7) Run required validations from profile.

---

## Checks
- Invariants are explicit and enforced
- Errors are deterministic and mapped cleanly
- Callers become thinner after extraction
- Unit tests cover:
  - happy path
  - at least 2 invariant failures
  - edge case
- Typecheck/lint pass if configured

---

## Failure modes
- Invariants unclear or contested → recommend `$decision-capture` before encoding.
- Rule sprawl across multiple modules → propose consolidation (but do not refactor widely).
- Tests hard to write due to coupling → extract dependencies and inject interfaces.

---

## Telemetry
Log:
- skill: `backend/domain-logic-module`
- domain_area: `<short label>`
- invariants_added_or_changed: count
- tests_added: count
- files_touched
- outcome: `success | partial | blocked`

Overview

This skill extracts or adds domain rules into a focused, testable module so business invariants live at a clear boundary. It produces modules with explicit inputs/outputs, deterministic error behavior, and accompanying unit tests. The goal is to keep controllers, jobs, and adapters thin and free of core business logic.

How this skill works

I locate the appropriate domain boundary in your codebase and define a public API (functions or classes) with explicit types. Invariants are encoded as preconditions and, where meaningful, postconditions; errors are returned as typed, deterministic results aligned to any shared error taxonomy.
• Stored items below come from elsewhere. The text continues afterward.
-- ==== Sys2Proof/Laws/Channel.lean ====
section
/-! SUPPORT. Taking a command from the channel (R70, R76, R211, R215): what `fetch` answers, and
`channel_cases`, everything a channel can hold. -/

namespace Sys2Proof.Machine


theorem takeBytes_sent (bs : List Byte) (rest : List ChannelItem) :
    takeBytes (sent bs ++ rest) bs.length = .bytes bs rest := by
  induction bs with
  | nil => simp [sent, takeBytes]
  | cons b bs ih =>
    simp only [sent, List.map_cons, List.cons_append, List.length_cons, takeBytes] at ih ⊢
    rw [ih]; rfl

theorem takeBytes_reset (bs : List Byte) (n : Nat) (item : ChannelItem) (rest : List ChannelItem)
    (hi : item = .reset ∨ item = .resetBeforeResponse) (hn : bs.length < n) :
    takeBytes (sent bs ++ item :: rest) n = .reset rest := by
  induction bs generalizing n with
  | nil =>
    obtain ⟨n, rfl⟩ : ∃ k, n = k + 1 := ⟨n - 1, by simp at hn; omega⟩
    obtain rfl | rfl := hi <;> rfl
  | cons b bs ih =>
    obtain ⟨n, rfl⟩ : ∃ k, n = k + 1 := ⟨n - 1, by simp at hn; omega⟩
    simp only [sent, List.map_cons, List.cons_append, takeBytes] at ih ⊢
    rw [ih n (by simpa using hn)]; rfl

theorem takeBytes_short (bs : List Byte) (n : Nat) (hn : bs.length < n) :
    takeBytes (sent bs) n = .short := by
  induction bs generalizing n with
  | nil =>
    obtain ⟨n, rfl⟩ : ∃ k, n = k + 1 := ⟨n - 1, by simp at hn; omega⟩
    rfl
  | cons b bs ih =>
    obtain ⟨n, rfl⟩ : ∃ k, n = k + 1 := ⟨n - 1, by simp at hn; omega⟩
    simp only [sent, List.map_cons, takeBytes] at ih ⊢
    rw [ih n (by simpa using hn)]; rfl

/-- Everything `takeBytes` can answer: the channel begins with the bytes asked for, or with fewer and a
reset, or is nothing but fewer. -/
theorem takeBytes_cases (items : List ChannelItem) (n : Nat) :
    (∃ bs rest, bs.length = n ∧ items = sent bs ++ rest) ∨
    (∃ bs item rest, bs.length < n ∧ (item = .reset ∨ item = .resetBeforeResponse) ∧
      items = sent bs ++ item :: rest) ∨
    (∃ bs, bs.length < n ∧ items = sent bs) := by
  induction n generalizing items with
  | zero => exact .inl ⟨[], items, rfl, rfl⟩
  | succ n ih =>
    match items with
    | [] => exact .inr (.inr ⟨[], by simp, rfl⟩)
    | .reset :: rest => exact .inr (.inl ⟨[], .reset, rest, by simp, .inl rfl, rfl⟩)
    | .resetBeforeResponse :: rest =>
      exact .inr (.inl ⟨[], .resetBeforeResponse, rest, by simp, .inr rfl, rfl⟩)
    | .byte b :: items =>
      obtain ⟨bs, rest, h, rfl⟩ | ⟨bs, item, rest, h, hi, rfl⟩ | ⟨bs, h, rfl⟩ := ih items
      · exact .inl ⟨b :: bs, rest, by simp [h], rfl⟩
      · exact .inr (.inl ⟨b :: bs, item, rest, by simp; omega, hi, rfl⟩)
      · exact .inr (.inr ⟨b :: bs, by simp; omega, rfl⟩)

theorem fetch_of_ne_nil {items : List ChannelItem} (h : items ≠ []) :
    fetch items = match takeBytes items 8 with
      | .bytes bs rest => fetchPayload (descriptorOfBytes bs) rest
      | .reset rest => .reset rest
      | .short => .incomplete := by
  cases items with
  | nil => exact absurd rfl h
  | cons i items => rfl

theorem sent_append (x y : List Byte) : sent (x ++ y) = sent x ++ sent y := List.map_append

theorem commandOrReset_of_head (d : Descriptor) (p : List Byte) (rest : List ChannelItem)
    (h : rest.head? ≠ some .resetBeforeResponse) : commandOrReset d p rest = .command d p rest := by
  match rest with
  | [] => rfl
  | .byte _ :: _ => rfl
  | .reset :: _ => rfl
  | .resetBeforeResponse :: _ => exact absurd rfl h

theorem fetch_sent (d : Descriptor) (p : List Byte) (rest : List ChannelItem)
    (hp : p.length = payloadLen d) :
    fetch (sent (be64enc d ++ p) ++ rest) = commandOrReset d p rest := by
  have h8 := takeBytes_sent (be64enc d) (sent p ++ rest)
  have hp' := takeBytes_sent p rest
  rw [fetch_of_ne_nil (by simp [sent, be64enc])]
  rw [sent_append, List.append_assoc]
  rw [be64enc_length] at h8
  rw [h8, hp] at *
  simp only [fetchPayload, descriptorOfBytes_be64enc, hp']

theorem fetch_command (d : Descriptor) (p : List Byte) (rest : List ChannelItem)
    (hp : p.length = payloadLen d) (h : rest.head? ≠ some .resetBeforeResponse) :
    fetch (sent (be64enc d ++ p) ++ rest) = .command d p rest := by
  rw [fetch_sent d p rest hp, commandOrReset_of_head d p rest h]

theorem be64enc_descriptorOfBytes_of_length {bs : List Byte} (h : bs.length = 8) :
    be64enc (descriptorOfBytes bs) = bs := by
  match bs, h with
  | [b0, b1, b2, b3, b4, b5, b6, b7], _ => exact be64enc_descriptorOfBytes b0 b1 b2 b3 b4 b5 b6 b7

/-- Everything a channel can hold for the engine. -/
theorem channel_cases (items : List ChannelItem) :
    items = [] ∨
    (∃ d p rest, p.length = payloadLen d ∧ items = sent (be64enc d ++ p) ++ rest) ∨
    (∃ bs item rest, ProperPrefix bs ∧ (item = .reset ∨ item = .resetBeforeResponse) ∧
      items = sent bs ++ item :: rest) ∨
    (∃ bs, bs ≠ [] ∧ ProperPrefix bs ∧ items = sent bs) := by
  obtain ⟨bs, rest, h8, rfl⟩ | ⟨bs, item, rest, h, hi, rfl⟩ | ⟨bs, h, rfl⟩ := takeBytes_cases items 8
  · have hbs : be64enc (descriptorOfBytes bs) = bs := be64enc_descriptorOfBytes_of_length h8
    obtain ⟨p, rest, hp, rfl⟩ | ⟨p, item, rest, hp, hi, rfl⟩ | ⟨p, hp, rfl⟩ :=
      takeBytes_cases rest (payloadLen (descriptorOfBytes bs))
    · exact .inr (.inl ⟨descriptorOfBytes bs, p, rest, hp, by rw [hbs, sent_append, List.append_assoc]⟩)
    · refine .inr (.inr (.inl ⟨bs ++ p, item, rest, .inr ?_, hi, by rw [sent_append, List.append_assoc]⟩))
      rw [List.take_left' h8, List.length_append]; omega
    · refine .inr (.inr (.inr ⟨bs ++ p, ?_, .inr ?_, by rw [sent_append]⟩))
      · intro h0; simp [List.append_eq_nil_iff] at h0; simp [h0.1] at h8
      · rw [List.take_left' h8, List.length_append]; omega
  · exact .inr (.inr (.inl ⟨bs, item, rest, .inl h, hi, rfl⟩))
  · by_cases h0 : bs = []
    · exact .inl (by simp [h0, sent])
    · exact .inr (.inr (.inr ⟨bs, h0, .inl h, rfl⟩))

theorem fetch_prefix_reset {bs : List Byte} (h : ProperPrefix bs) (item : ChannelItem)
    (rest : List ChannelItem) (hi : item = .reset ∨ item = .resetBeforeResponse) :
    fetch (sent bs ++ item :: rest) = .reset rest := by
  rw [fetch_of_ne_nil (by simp)]
  by_cases h8 : bs.length < 8
  · rw [takeBytes_reset bs 8 item rest hi h8]
  · have hl : (bs.take 8).length = 8 := by simp; omega
    have hlt : (bs.drop 8).length < payloadLen (descriptorOfBytes (bs.take 8)) := by
      obtain h | h := h
      · omega
      · simp; omega
    have h1 := takeBytes_sent (bs.take 8) (sent (bs.drop 8) ++ item :: rest)
    rw [hl, ← List.append_assoc, ← sent_append, List.take_append_drop] at h1
    rw [h1]
    simp only [fetchPayload, takeBytes_reset _ _ item rest hi hlt]

theorem fetch_prefix_short {bs : List Byte} (h : ProperPrefix bs) (h0 : bs ≠ []) :
    fetch (sent bs) = .incomplete := by
  rw [fetch_of_ne_nil (by simpa [sent] using h0)]
  by_cases h8 : bs.length < 8
  · rw [takeBytes_short bs 8 h8]
  · have hl : (bs.take 8).length = 8 := by simp; omega
    have hlt : (bs.drop 8).length < payloadLen (descriptorOfBytes (bs.take 8)) := by
      obtain h | h := h
      · omega
      · simp; omega
    have h1 := takeBytes_sent (bs.take 8) (sent (bs.drop 8))
    rw [hl, ← sent_append, List.take_append_drop] at h1
    rw [h1]
    simp only [fetchPayload, takeBytes_short _ _ hlt]

end Sys2Proof.Machine
end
I then add unit tests that exercise the happy path, invariant violations, and at least one edge case.

When to use it

  • When business rules are sprinkled across controllers, jobs, or adapters
  • When invariants are unclear or inconsistently enforced
  • When you need deterministic error behavior for orchestration
  • When tests fail to cover core domain rules or are hard to write
  • When preparing logic for reuse by multiple callers

Best practices

  • Pick an existing domain folder pattern, do not invent wide-reaching structure
  • Design a minimal public API with clear input/output types and return-value errors
  • Validate preconditions early and enforce postconditions where useful
  • Use typed error codes instead of throwing raw exceptions across boundaries
  • Write focused unit tests that prove rules, not wiring; mock dependencies via interfaces

Example use cases

  • Encapsulate pricing or discount rules so payments and checkout call a single deterministic module
  • Refactor eligibility checks currently duplicated in endpoints and background jobs
  • Create a domain module that enforces quotas and returns explicit error codes for callers to act on
  • Add invariants for state transitions (e.g., order -> shipped) with tests for illegal transitions
  • Extract validation-heavy creation logic so integration adapters can rely on a single source of truth

FAQ

What if the invariants are contested by stakeholders?

Capture the decision using a lightweight decision record before encoding rules; avoid hard-coding disputed invariants.

Should I throw exceptions or return error values?

Prefer deterministic, typed error returns aligned with any shared taxonomy; only follow codebase conventions if exceptions are the standard boundary behavior.